### Data supplied
-- ==== Sys2Proof/Tests/Slice0.lean ====
section
/-! SUPPORT. The model's own tests. Expected values are written out from spec/95_test_vectors.md (V1 to V11) and from the
rules each comment cites, not from the model. The `witness_` theorems show, for the statements that have hypotheses, a
concrete state and operands that meet all of them. -/

namespace Sys2Proof.Tests

open Sys2Proof.Machine

/-! ### Ill-formed instructions (R84, R88, R117) -/

/-- A port two bits wide. -/
def narrow : Config.Params := { maxFiles := 2, lenW := 2, writeAbortCommitsLength := true }

theorem test_wellFormed_load : Instr.wellFormed narrow (.loadCartridge 64) = false := by decide
theorem test_wellFormed_readFrame : Instr.wellFormed narrow (.readFrame 1024) = false := by decide
theorem test_wellFormed_writeFrame : Instr.wellFormed narrow (.writeFrame 1024) = false := by decide
theorem test_wellFormed_close : Instr.wellFormed narrow (.close 4) = false := by decide
theorem test_wellFormed_read_handle : Instr.wellFormed narrow (.read 4 0) = false := by decide
theorem test_wellFormed_read_count : Instr.wellFormed narrow (.read 0 4) = false := by decide
theorem test_wellFormed_write_handle : Instr.wellFormed narrow (.write 4 []) = false := by decide
theorem test_wellFormed_write_data : Instr.wellFormed narrow (.write 0 [1, 2, 3, 4]) = false := by decide
theorem test_wellFormed_seek_handle : Instr.wellFormed narrow (.seek 4 0) = false := by decide
theorem test_wellFormed_seek_offset : Instr.wellFormed narrow (.seek 0 4) = false := by decide
/-- The largest operands pass. -/
theorem test_wellFormed_largest :
    (Instr.wellFormed narrow (.loadCartridge 63) && Instr.wellFormed narrow (.readFrame 1023) &&
      Instr.wellFormed narrow (.writeFrame 1023) && Instr.wellFormed narrow (.read 3 3) &&
      Instr.wellFormed narrow (.write 3 [1, 2, 3]) && Instr.wellFormed narrow (.seek 3 3) &&
      Instr.wellFormed narrow (.close 3)) = true := by decide

/-! ### The codec (V1, V2) -/

theorem test_pack_mixed : pack 3 165 1 4660 48879 = 0x03A5891A5F778000#64 := by decide
theorem test_pack_masks : pack 258 427 3 65600 132096 = 0x02AB802002000000#64 := by decide
theorem test_unpack_mixed : unpack 0x03A5891A5F778000#64 =
    { opcode := 3, key2 := 165, status := 1, cartridgeIndex := 4660, frameIndex := 48879 } := by decide
theorem test_unpack_ignores_low_bits : unpack 0x0000000000007FFF#64 =
    { opcode := 0, key2 := 0, status := 0, cartridgeIndex := 0, frameIndex := 0 } := by decide
theorem test_repack : (unpack 0x04000000003F8007#64).repack = 0x04000000003F8000#64 := by decide
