-- ==== Sys2Proof/Laws/Step.lean ====
section
/-!
SUPPORT. What a step can do, said once for each action of the environment.
-/

namespace Sys2Proof.Machine

/-! ### Each command as one of the two forms -/

theorem exec_nop (s : State) : exec .nop s = runAtOnce (fun s => s) s := rfl

theorem exec_perm (n : Nat) (s : State) : exec (.perm n) s = runPhases (.perm n)
    (fun _ s => complete (okStatus false) { s with permState := permResult s.params.perm n s.permState }) s := rfl

theorem exec_rk (mode : RkMode) (s : State) : exec (.rk mode) s = runPhases (.rk mode)
    (fun _ s => complete (okStatus false)
      { s with
        subkey := toReg 34 (isapRk s.params s.key.toList s.y.toList mode)
        permState := Vector.replicate 50 0 }) s := rfl

theorem exec_enc (s : State) : exec .enc s = runPhases .enc (fun r s => finish (encPlan r s) r s) s := rfl

theorem exec_mac (s : State) : exec .mac s = runPhases .mac (fun r s => finish (macPlan r s) r s) s := rfl

theorem exec_aeadEnc (s : State) : exec .aeadEnc s = runPhases .aeadEnc (fun r s => finish (aeadEncPlan r s) r s) s := rfl

theorem exec_aeadDec (s : State) : exec .aeadDec s = runPhases .aeadDec (fun r s => finish (aeadDecPlan r s) r s) s := rfl

theorem exec_setinst (p : InstanceId) (s : State) : exec (.setinst p) s =
    runAtOnce (fun s => { s with param := presetParam (presetRow s.platform.presets p) }) s := rfl

theorem exec_clear (s : State) : exec .clear s = runAtOnce clearSecrets s := rfl

/-- No command stops the machine. -/
theorem exec_goesOn (i : Instr) (s : State) : goesOn (exec i s) := by
  cases i with
  | nop => rw [exec_nop]; exact runAtOnce_goesOn _ _
  | perm n => rw [exec_perm]; exact runPhases_goesOn _ _ _
  | rk m => rw [exec_rk]; exact runPhases_goesOn _ _ _
  | enc => rw [exec_enc]; exact runPhases_goesOn _ _ _
  | mac => rw [exec_mac]; exact runPhases_goesOn _ _ _
  | aeadEnc => rw [exec_aeadEnc]; exact runPhases_goesOn _ _ _
  | aeadDec => rw [exec_aeadDec]; exact runPhases_goesOn _ _ _
  | setinst p => rw [exec_setinst]; exact runAtOnce_goesOn _ _
  | clear => rw [exec_clear]; exact runAtOnce_goesOn _ _

theorem presentWord_goesOn (w : Word32) (s : State) : goesOn (presentWord w s) := by
  unfold presentWord
  split
  · exact exec_goesOn _ _
  · exact ⟨_, rfl⟩

theorem engineStep_goesOn (s : State) : goesOn (engineStep s) := by
  unfold engineStep
  split
  · exact ⟨_, rfl⟩
  · exact exec_goesOn _ _

@[simp] theorem step_nil {s : State} (h : s.inputs = []) : step s = engineStep s := by
  simp [step, h]

@[simp] theorem step_cons {s : State} {e : Input} {rest : List Input} (h : s.inputs = e :: rest) :
    step s = act e { s with inputs := rest } := by
  simp [step, h]

/-- The bus address of an offset lies in the aperture, at that offset (R22). -/
theorem inAperture_busAddr (pl : Platform) (off : BitVec 9) : inAperture pl (busAddr pl off) = true := by
  unfold inAperture busAddr
  rw [decide_eq_true_eq]
  refine BitVec.eq_of_getLsbD_eq fun i hi => ?_
  have h9 : ¬(9 + i < 9) := by omega
  have h64 : 9 + i < 64 := by omega
  simp [hi, h9, h64]

theorem apertureOffset_busAddr (pl : Platform) (off : BitVec 9) : apertureOffset (busAddr pl off) = off.toNat := by
  unfold apertureOffset busAddr
  congr 1
  refine BitVec.eq_of_getLsbD_eq fun i hi => ?_
  have h64 : i < 64 := by omega
  simp [hi, h64]

/-- The four bytes of a word, in aperture order, decode as the word. -/
theorem leNat_leBytes_word (w : Word32) : BitVec.ofNat 32 (leNat (leBytes w.toNat 4)) = w := by
  have hw := w.isLt
  have : leBytes w.toNat 4 =
      [BitVec.ofNat 8 (w.toNat >>> 0), BitVec.ofNat 8 (w.toNat >>> 8), BitVec.ofNat 8 (w.toNat >>> 16),
        BitVec.ofNat 8 (w.toNat >>> 24)] := rfl
  rw [this]
  apply BitVec.eq_of_toNat_eq
  simp only [leNat, BitVec.toNat_ofNat, Nat.shiftRight_eq_div_pow]
  omega

theorem decode_leBytes (w : Word32) : decode (leBytes w.toNat 4) = decodeWord w := by
  have h : ¬(leBytes w.toNat 4).length < 4 := by simp [leBytes]
  have ht : (leBytes w.toNat 4).take 4 = leBytes w.toNat 4 := List.take_of_length_le (by simp [leBytes])
  rw [decode, if_neg h, ht, leNat_leBytes_word]

end Sys2Proof.Machine
end

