/-- π takes the lane at (x, y) from ((x + 3y) mod 5, x); equivalently, it moves the lane at (x, y) to (y, (2x + 3y) mod 5) (R110). -/
def Obligations.PiMovesLanes : Prop :=
  ∀ (a : KeccakState) (x y : Nat), x < 5 → y < 5 →
    keccakLane (keccakPi a) x y = keccakLane a ((x + 3 * y) % 5) x ∧
    keccakLane (keccakPi a) y ((2 * x + 3 * y) % 5) = keccakLane a x y

/-- The ρ table is the standard recurrence (t + 1)(t + 2)/2 mod 16 along its walk, and 0 for lane 0 (R109). -/
def Obligations.RhoOffsetsFollowTheRecurrence : Prop :=
  keccakOffsets.getD 0 0 = 0 ∧
  ∀ t < 24, keccakOffsets.getD (5 * (rhoWalk t).2 + (rhoWalk t).1) 0 = ((t + 1) * (t + 2) / 2) % 16

/-- Where an absorbed bit of Y lands in the lanes: bit 63 of lane 0 of Ascon-p, bit 7 of lane 0 of Keccak-p[400] (R130). -/
def Obligations.AbsorbedBitInLanes : Prop :=
  (∀ (x : Bytes) (bit : Bool), x.length = 40 →
    bytesToLanesA (absorbBit x bit) =
      { bytesToLanesA x with x0 := (bytesToLanesA x).x0 ^^^ (if bit then 0x8000000000000000 else 0) }) ∧
  (∀ (x : Bytes) (bit : Bool), x.length = 50 →
    bytesToLanesK (absorbBit x bit) =
      (bytesToLanesK x).set 0 ((bytesToLanesK x)[0] ^^^ (if bit then 0x0080 else 0)))

/-- Where the domain separator lands in the lanes: bit 0 of lane 4 of Ascon-p, bit 8 of lane 24 of Keccak-p[400] (R154). -/
def Obligations.SeparatorInLanes : Prop :=
  (∀ (ps : Params) (x : Bytes), ps.perm = .ascon → x.length = 40 →
    bytesToLanesA (separate ps x) = { bytesToLanesA x with x4 := (bytesToLanesA x).x4 ^^^ 1 }) ∧
  (∀ (ps : Params) (x : Bytes), ps.perm = .keccak → x.length = 50 →
    bytesToLanesK (separate ps x) = (bytesToLanesK x).set 24 ((bytesToLanesK x)[24] ^^^ 0x0100))

/-- Enc applied twice with the same key, nonce and parameters is the identity (R144). -/
def Obligations.EncIsItsOwnInverse : Prop :=
  ∀ (ps : Params) (k nonce x : Bytes), isapEnc ps k nonce (isapEnc ps k nonce x) = x

/-- Lengths and keystream independence (R172): a ciphertext is as long as its message, a tag has 16 bytes, and two ciphertexts of messages of equal length
differ as the messages do. -/
def Obligations.KeystreamIndependence : Prop :=
  ∀ (ps : Params) (k nonce : Bytes),
    (∀ m : Bytes, (isapEnc ps k nonce m).length = m.length) ∧
    (∀ ad c : Bytes, (isapMac ps k nonce ad c).length = 16) ∧
    (∀ m₁ m₂ : Bytes, m₁.length = m₂.length →
      xorBytes (isapEnc ps k nonce m₁) (isapEnc ps k nonce m₂) = xorBytes m₁ m₂)

/-- Round trip (R172): what AEAD_ENC made of a message, AEAD_DEC with the same key, nonce, parameters, associated data and the tag accepts, and it writes the message back. The buffers
may lie elsewhere. -/
def Obligations.AeadDecryptsWhatAeadEncrypted : Prop :=
  ∀ s t u : State,
    busyWith .aeadEnc s → answersWell s (encPhaseAddrs s ++ s.adBuf.addrs) → Memory.wf s.memory → exec .aeadEnc s = .next t →
    busyWith .aeadDec u → answersWell u (macPhaseAddrs u ++ encPhaseAddrs u) → Memory.wf u.memory →
    u.key = s.key → u.nonce = s.nonce → u.param = s.param → u.tag = t.tag → adBytes u = adBytes s →
    inBytes u = readBytes t.memory s.outBuf.start s.outBuf.len →
    ∃ v, exec .aeadDec u = .next v ∧ v.status = { err := false, verify := true, errcode := 0x00 } ∧
      readBytes v.memory u.outBuf.start u.outBuf.len = inBytes s

/-- The rounds one Rk runs, s_k for its initialization and then those that follow each bit of Y, are 2·s_k + 127·s_b (R135). -/
def Obligations.RkWorkCount : Prop :=
  ∀ ps : Params, ps.sk + ((List.range 128).map (rkRounds ps)).sum = 2 * ps.sk + 127 * ps.sb ∧ rkWork ps = 2 * ps.sk + 127 * ps.sb
end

### Action item
Every line of the material above that includes the string "engineStep" is required.

### Task response
theorem engineStep_goesOn (s : State) : goesOn (engineStep s) := by
  unfold engineStep
@[simp] theorem step_nil {s : State} (h : s.inputs = []) : step s = engineStep s := by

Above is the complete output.